A senior theologian who teaches on the permanent diaconate programmes of Birmingham and Clifton dioceses has lamented the growth of “an increasingly ritualistic priesthood” which he has warned is “unhealthy”.
Dr David McLoughlin has trained young priests for the priesthood for 25 years and taught theology at Oscott College and at Newman University. He has also been a consulter to the Vatican and the Bishops Conference of England and Wales.
Speaking to The Tablet after he gave an address to the National Justice and Peace Network conference in Derbyshire, he said many of today’s seminarians “are caught up in the rituals of the sacramental process in a way that I would regard as unhealthy” because its sense of holiness was focused in a very limited way.

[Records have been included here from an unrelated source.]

-- ==== Sys2Proof/Certificates/Slice0/Obligations.lean ====
section
/-! DEFINITION. The statements about the machine: what each instruction and event does, frames, encodings and invariants. A statement in several
parts is the conjunction of named propositions, each stated where its family stands. -/
/-! ### What a lane instruction delivers -/

namespace Sys2Proof.Claims
open Sys2Proof.Machine

/-- The acting group's block stands at a slot of its own block, and the lanes in which the instruction is active are known (R36). -/
def Stands (s : State) (c : Ctx) (on : W16) : Prop := s.ctx? = some c ∧ c.on? = some on

/-- The instruction fires, delivers the value to its targets, and has no other effect (R38, R103). -/
def Fires (i : Instr) (s : State) (c : Ctx) (v : Val) : Prop := exec i s = .next (s.complete c (some v) (some v) [])

/-- A lane of a value. -/
def lane (v : Val) (l : Nat) : Option W64 := laneAt v.lanes l

/-- One operand: a lane is null when it is not active or its operand is null (R38); the result is uniform when the operand is. -/
def Delivers1 (i : Instr) (f : W64 → W64) : Prop :=
  ∀ s c on a, Stands s c on → c.port? .a = some a →
    ∃ v, Fires i s c v ∧ v.uni = a.uni ∧
      ∀ l, l < 16 → lane v l = if laneBit on l then (lane a l).map f else none

/-- Two operands. -/
def Delivers2 (i : Instr) (f : W64 → W64 → W64) : Prop :=
  ∀ s c on a b, Stands s c on → c.port? .a = some a → c.port? .b = some b →
    ∃ v, Fires i s c v ∧ v.uni = (a.uni && b.uni) ∧
      ∀ l, l < 16 → lane v l = if laneBit on l then (lane a l).bind fun x => (lane b l).map fun y => f x y else none

/-- Three operands. -/
def Delivers3 (i : Instr) (f : W64 → W64 → W64 → W64) : Prop :=
  ∀ s c on a b d, Stands s c on → c.port? .a = some a → c.port? .b = some b → c.port? .c = some d →
    ∃ v, Fires i s c v ∧ v.uni = (a.uni && b.uni && d.uni) ∧
      ∀ l, l < 16 → lane v l =
        if laneBit on l then (lane a l).bind fun x => (lane b l).bind fun y => (lane d l).map fun z => f x y z else none

/-- The low 32 bits. -/
def lo (x : W64) : W32 := x.setWidth 32

/-- A 32-bit result in its container. -/
def up (x : W32) : W64 := x.setWidth 64

/-- The signed value v clamped to w bits. -/
def clampS (w : Nat) (v : Int) : BitVec w := BitVec.ofInt w (max (-(2 ^ (w - 1))) (min (2 ^ (w - 1) - 1) v))

/-- The value v clamped to w unsigned bits. -/
def clampU (w : Nat) (v : Int) : BitVec w := BitVec.ofInt w (max 0 (min (2 ^ w - 1) v))

/-- 1 or 0. -/
def bit (p : Prop) [Decidable p] : W64 := if p then 1 else 0

/-- The operation of a condition on ordered values. -/
def orders (c : Cond) (lt eq : Bool) : Bool :=
  match c with
  | .eq => eq | .ne => !eq | .lt => lt | .le => lt || eq | .gt => !(lt || eq) | .ge => !lt

/-- The bits of a bitwise operation. -/
def bits {w : Nat} (op : BitOp) (x y : BitVec w) : BitVec w :=
  match op with
  | .and => x &&& y | .or => x ||| y | .xor => x ^^^ y | .andn => x &&& ~~~y | .orn => x ||| ~~~y | .xnor => ~~~(x ^^^ y)
  | .not => ~~~x

/-- Byte i of a word. -/
def byte (x : W64) (i : Nat) : W8 := (x >>> (8 * i)).setWidth 8

/-- The number of 1 bits of a word. -/
def ones {w : Nat} (x : BitVec w) : Nat := ((List.range w).filter fun i => x.getLsbD i).length

/-- The number of 0 bits above the highest 1 bit. -/
def zerosAbove {w : Nat} (x : BitVec w) : Nat := ((List.range w).filter fun i => decide (x.toNat < 2 ^ i)).length

end Sys2Proof.Claims

open Sys2Proof Sys2Proof.Machine Sys2Proof.Claims

/-- R105: the wrapping and the saturating sums and differences. -/
def Sys2Proof.Claims.IntegerSumsAndDifferences : Prop :=
  Delivers2 .addB32 (fun x y => up (lo x + lo y)) ∧
  Delivers2 .addB64 (fun x y => x + y) ∧
  Delivers2 .addSatI32 (fun x y => up (clampS 32 ((lo x).toInt + (lo y).toInt))) ∧
  Delivers2 .addSatN32 (fun x y => up (clampU 32 ((lo x).toNat + (lo y).toNat))) ∧
  Delivers2 .addSatI64 (fun x y => clampS 64 (x.toInt + y.toInt)) ∧
  Delivers2 .addSatN64 (fun x y => clampU 64 (x.toNat + y.toNat)) ∧
  Delivers2 .subB32 (fun x y => up (lo x - lo y)) ∧
  Delivers2 .subB64 (fun x y => x - y) ∧
  Delivers2 .subSatI32 (fun x y => up (clampS 32 ((lo x).toInt - (lo y).toInt))) ∧
  Delivers2 .subSatN32 (fun x y => up (clampU 32 ((lo x).toNat - (lo y).toNat : Int))) ∧
  Delivers2 .subSatI64 (fun x y => clampS 64 (x.toInt - y.toInt)) ∧
  Delivers2 .subSatN64 (fun x y => clampU 64 (x.toNat - y.toNat : Int))

/-- R106: the low and the high halves of products, and multiply-add. -/
def Sys2Proof.Claims.IntegerProducts : Prop :=
  Delivers2 .mulB32 (fun x y => up (lo x * lo y)) ∧
  Delivers2 .mulB64 (fun x y => x * y) ∧
  Delivers2 .mulhiI32 (fun x y => up (BitVec.ofInt 32 (((lo x).toInt * (lo y).toInt) / 2 ^ 32))) ∧
  Delivers2 .mulhiN32 (fun x y => up (BitVec.ofNat 32 (((lo x).toNat * (lo y).toNat) / 2 ^ 32))) ∧
  Delivers2 .mulhiI64 (fun x y => BitVec.ofInt 64 ((x.toInt * y.toInt) / 2 ^ 64)) ∧
  Delivers2 .mulhiN64 (fun x y => BitVec.ofNat 64 ((x.toNat * y.toNat) / 2 ^ 64)) ∧
  Delivers3 .madB32 (fun x y z => up (lo x * lo y + lo z)) ∧
  Delivers3 .madB64 (fun x y z => x * y + z)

“I don’t know where we have gone wrong. They are all lovely guys ... But when you see a young man on Sunday in a big Roman collar with a cassock with 33 buttons and a cummerbund and he is telling people off for taking the host in their hand – what on earth is going on?

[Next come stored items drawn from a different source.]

-- ==== Sys2Proof/Tests/Slice0.lean ====
section
/-! SUPPORT. Tests: the worked values and words of the spec, a term that each check of WellFormed refuses, and for every statement with hypotheses a
state and operands that meet them. -/

set_option Elab.async false

namespace Sys2Proof.Tests
open Sys2Proof Sys2Proof.Machine Sys2Proof.Claims

/-! ### Small states -/

/-- Something of an option meets a decidable condition. -/
theorem exists_of_any {α : Type} {o : Option α} {p : α → Prop} [DecidablePred p] (h : (o.any fun c => decide (p c)) = true) :
    ∃ c, o = some c ∧ p c := by
  cases o with
  | none => cases h
  | some c => exact ⟨c, rfl, of_decide_eq_true (by simpa using h)⟩

/-- A group of 16 lanes whose block of one instruction, with targets in slot 1, is under way, with values on ports of its slot 0. -/
def demo (ports : List (Port × Val)) : State :=
  let s : State := { (State.reset.placed [0x20010341, 0x01000000]) with cur := some (0, 0), agenda := [] }
  s.modFlight 0 0 fun F => { F with ports := ports.map fun p => ⟨0, p.1, p.2⟩ }

/-- One value in all lanes. -/
def uni (x : W64) : Val := uniformVal 0xFFFF x

/-- A value per lane. -/
def each (f : Nat → Option W64) : Val := ⟨(List.range 16).map f, false, none⟩

/-- The last value that an instruction delivers in a lane, with the values given on its ports a, b and c. -/
def outOf (i : Instr) (ports : List Val) (l : Nat) : Option W64 :=
  match exec i (demo ([Port.a, .b, .c].zip ports)) with
  | .next t => ((t.group? 0 0).bind (·.blk)).bind fun F => F.ports.getLast?.bind fun p => lane p.val l
  | _ => none

/-- The same for uniform operands. -/
def out (i : Instr) (ports : List W64) (l : Nat := 3) : Option W64 := outOf i (ports.map uni) l

/-! ### Values that the spec writes out: integers (R119 and the worked block of chapter 5) -/

theorem test_add_wraps : out .addB32 [0x7FFFFFF0, 0x20] = some 0x80000010 ∧ out .addB32 [0x80000000, 0xFFFFFFFF] = some 0x7FFFFFFF := by
  decide +kernel
theorem test_add_saturates :
    out .addSatI32 [0x7FFFFFF0, 0x20] = some 0x7FFFFFFF ∧ out .addSatI32 [0x80000000, 0xFFFFFFFF] = some 0x80000000 ∧
      out .addSatI32 [5, 0xFFFFFFF9] = some 0xFFFFFFFE := by decide +kernel
theorem test_high_bits_of_a_port_are_not_used : out .addB32 [0x100000001, 1] = some 2 := by decide +kernel
theorem test_div_by_zero : out .divI32 [7, 0] = some 0xFFFFFFFF ∧ out .remI32 [7, 0] = some 7 := by decide +kernel
theorem test_div_minimum : out .divI32 [0x80000000, 0xFFFFFFFF] = some 0x80000000 ∧ out .remI32 [0x80000000, 0xFFFFFFFF] = some 0 := by
  decide +kernel
theorem test_div_zero_extends : out .divI64 [0xFFFFFFFF, 1] = some 4294967295 := by decide +kernel
theorem test_abs : out (.abs false .b32) [0x80000000] = some 0x80000000 ∧ out (.abs true .b32) [0x80000000] = some 0x7FFFFFFF := by
  decide +kernel
theorem test_sub_saturates : out .subSatN32 [3, 5] = some 0 := by decide +kernel
theorem test_shift_counts : out (.shl .b32) [1, 0x80000000] = some 0 ∧ out (.shr .n32) [0xFFFFFFFF, 32] = some 0 ∧
    out (.shr .i32) [0x80000000, 32] = some 0xFFFFFFFF := by decide +kernel
theorem test_clz_popc : out (.clz .b32) [0] = some 32 ∧ out (.popc .b64) [0xFFFFFFFFFFFFFFFF] = some 64 := by decide +kernel
theorem test_bfe_bfi : out (.bfe .i32) [0x12345678, 4] = some 0 ∧ out (.bfi .b32) [5, 9, 0] = some 9 ∧
    out (.bfi .b32) [5, 9, 0x120] = some 9 ∧ out (.bfe .i32) [0x80000000, 0x120] = some 0xFFFFFFFF := by decide +kernel
theorem test_sel_null : outOf (.sel .b32) [uni 1, uni 2, each fun _ => none] 3 = none := by decide +kernel
theorem test_lea : out (.leaLong .x8 0x20) [0x0000004000001000, 0xFFFFFFFD] = some 0x0000004000001008 := by decide +kernel

/-! ### Floating point (R142, the worked blocks of chapters 4 and 6) -/

theorem test_fadd_zeros : out (.faddF32 .rne) [0, 0x80000000] = some 0 ∧ out (.faddF32 .rdn) [0, 0x80000000] = some 0x80000000 := by
  decide +kernel
theorem test_fma_infinities : out (.fmaF32 .rne) [0x7F800000, 0x3F800000, 0xFF800000] = some 0x7FC00000 ∧
    out (.fmaF32 .rne) [0, 0x7F800000, 0x7FC00000] = some 0x7FC00000 := by decide +kernel
theorem test_fma_rounds_once : out (.fmaF32 .rne) [0x3F800800, 0x3F800800, 0xBF801000] = some 0x33800000 ∧
    out (.fmulF32 .rne) [0x3F800800, 0x3F800800] = some 0x3F801000 ∧ out (.fmulF32 .rup) [0x3F800800, 0x3F800800] = some 0x3F801001 := by
  decide +kernel
theorem test_fadd_cancels : out (.faddF32 .rne) [0x3F801000, 0xBF801000] = some 0 ∧
    out (.faddF32 .rdn) [0x3F801000, 0xBF801000] = some 0x80000000 ∧ out (.faddF32 .rne) [0x3F801001, 0xBF801000] = some 0x34000000 := by
  decide +kernel
theorem test_fmin : out .fminF32 [0, 0x80000000] = some 0x80000000 ∧ out .fminF32 [0x80000000, 0] = some 0x80000000 ∧
    out .fminF32 [0x7FC00000, 0x40400000] = some 0x40400000 := by decide +kernel
theorem test_fcmp : out (.fcmpF32 .ne) [0x7FC00000, 0] = some 1 ∧ out (.fcmpF32 .eq) [0, 0x80000000] = some 1 := by decide +kernel
theorem test_cvt_e4m3 : out .cvtF32E4m3 [0xFF] = some 0x7FC00000 ∧ out (.cvtE4m3F32 .rne false) [0x43FA0000] = some 0x7F ∧
    out (.cvtE4m3F32 .rz false) [0x43FA0000] = some 0x7E := by decide +kernel
theorem test_cvt_e2m1_tie : out (.cvtE2m1F32 .rne false) [0x40A00000] = some 6 := by decide +kernel
theorem test_cvt_i32 : out (.cvtI32F32 .rne) [0x50DF8476] = some 0x7FFFFFFF ∧ out (.cvtI32F32 .rne) [0xFF800000] = some 0x80000000 ∧
    out (.cvtI32F32 .rne) [0x7FC00000] = some 0 := by decide +kernel
theorem test_cvt_e8m0 : out (.cvtE8m0F32 .rne) [0x3FC00000] = some 0x7F ∧ out (.cvtE8m0F32 .rne) [0x40400000] = some 0x81 := by decide +kernel
theorem test_rcp_of_least : out .rcpF32 [1] = some 0x7F800000 := by decide +kernel
theorem test_exp2_sinpi : out .exp2F32 [0x43000000] = some 0x7F800000 ∧ out .sinpiF32 [0xC0000000] = some 0x80000000 := by decide +kernel
theorem test_generator_steps : genSteps 1 0x00000001 = 0x00042021 ∧ genSteps 1 0xC2B2AE36 = 0x79F0940C := by decide +kernel
theorem test_cvt_sr : stochasticOf fmtE4m3 false 0x00042021 0x3FA40000 = 0x3B ∧ stochasticOf fmtE4m3 false 0x79F0940C 0x3FA40000 = 0x3A ∧
    out (.cvtE4m3F32 .rne false) [0x3FA40000] = some 0x3A := by decide +kernel

/-! ### Lanes (the worked blocks of chapters 7 and 9) -/

theorem test_reduction_tree :
    outOf .gredAddF32 [each fun l => if l = 0 then some 0x4B800000 else if l < 4 then some 0x3F800000 else none] 2 = some 0x4B800001 := by
  decide +kernel
theorem test_sexp_tree : outOf .gredSexp [each fun l => match l with
    | 0 => some 0x3F80000040400000 | 1 => some 0x4000000040A00000 | 2 => some 0x3F00000040A00000 | 3 => some 0x410000003F800000
    | _ => none] 0 = some 0x4050000040A00000 := by decide +kernel

/-- The group of R145's example: lanes 12 to 15 are empty, lane 5 has exited, and lanes 2 and 3 are masked off. -/
def neighbours (direct : Bool) : State :=
  let live : W16 := 0x0FD3
  let v0 : Val := ⟨(List.range 16).map fun l => if laneBit live l then some (BitVec.ofNat 64 (0x100 + l)) else none, false,
    if direct then some (0, false) else none⟩
  ((demo [(.a, v0), (.b, uniformVal live 1), (.c, uniformVal live 0xFFFFFFFF)]).modFlight 0 0 fun F => { F with mask := live }).modGroup
    0 0 fun G => { G with launched := 0x0FFF, exited := 0x0020, mask := live, v := (List.range 12).map fun l => (l, BitVec.ofNat 32 (0x100 + l)) }

/-- What `xlane.lo.b32` gives a lane there. -/
def neighbour (direct : Bool) (l : Nat) : Option W64 :=
  match exec (.xlaneB32 .lo false) (neighbours direct) with
  | .next t => ((t.group? 0 0).bind (·.blk)).bind fun F => F.ports.getLast?.bind fun p => lane p.val l
  | _ => none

“I think for some of them, the formal elements in religion and the formal elements of priestly dress, is a sort of bolstering and an identity strengthening factor.”
Referring to the Vatican II document on priesthood, "Presbyterorum Ordinis", he said the use of the two words – presbyter and sacerdos – had resulted in two models and that the tension between the two remained unresolved.
“Some priests have settled for a much more ritualistic sacerdotal model. I think a number of our younger priests have gone in that direction because it seems to be purer and more holy.”
According to Dr McLoughlin the most important thing is that the church continues the reconciling work of Christ in the world and reconciling men and women to each other and to God.
“If there is anything gets in the way of that, we should go beyond it. So, if we have a lack of ordained ministers because we settled for celibate priests from the second millennia on, which is only true of the western half of the church not the eastern orthodox, why shouldn’t we change it? There is no profound theological reason why priests have to be celibate, it is just custom.”
He described CDF chief, Cardinal Luis Ladaria’s recent comments on the commission on women deacons as “a damage limitation job” and suggested that the Jesuit was “trying to manage expectations” and manage the conservatives. “A lot of them are in the States and they provide the central church with a lot of money,” he said.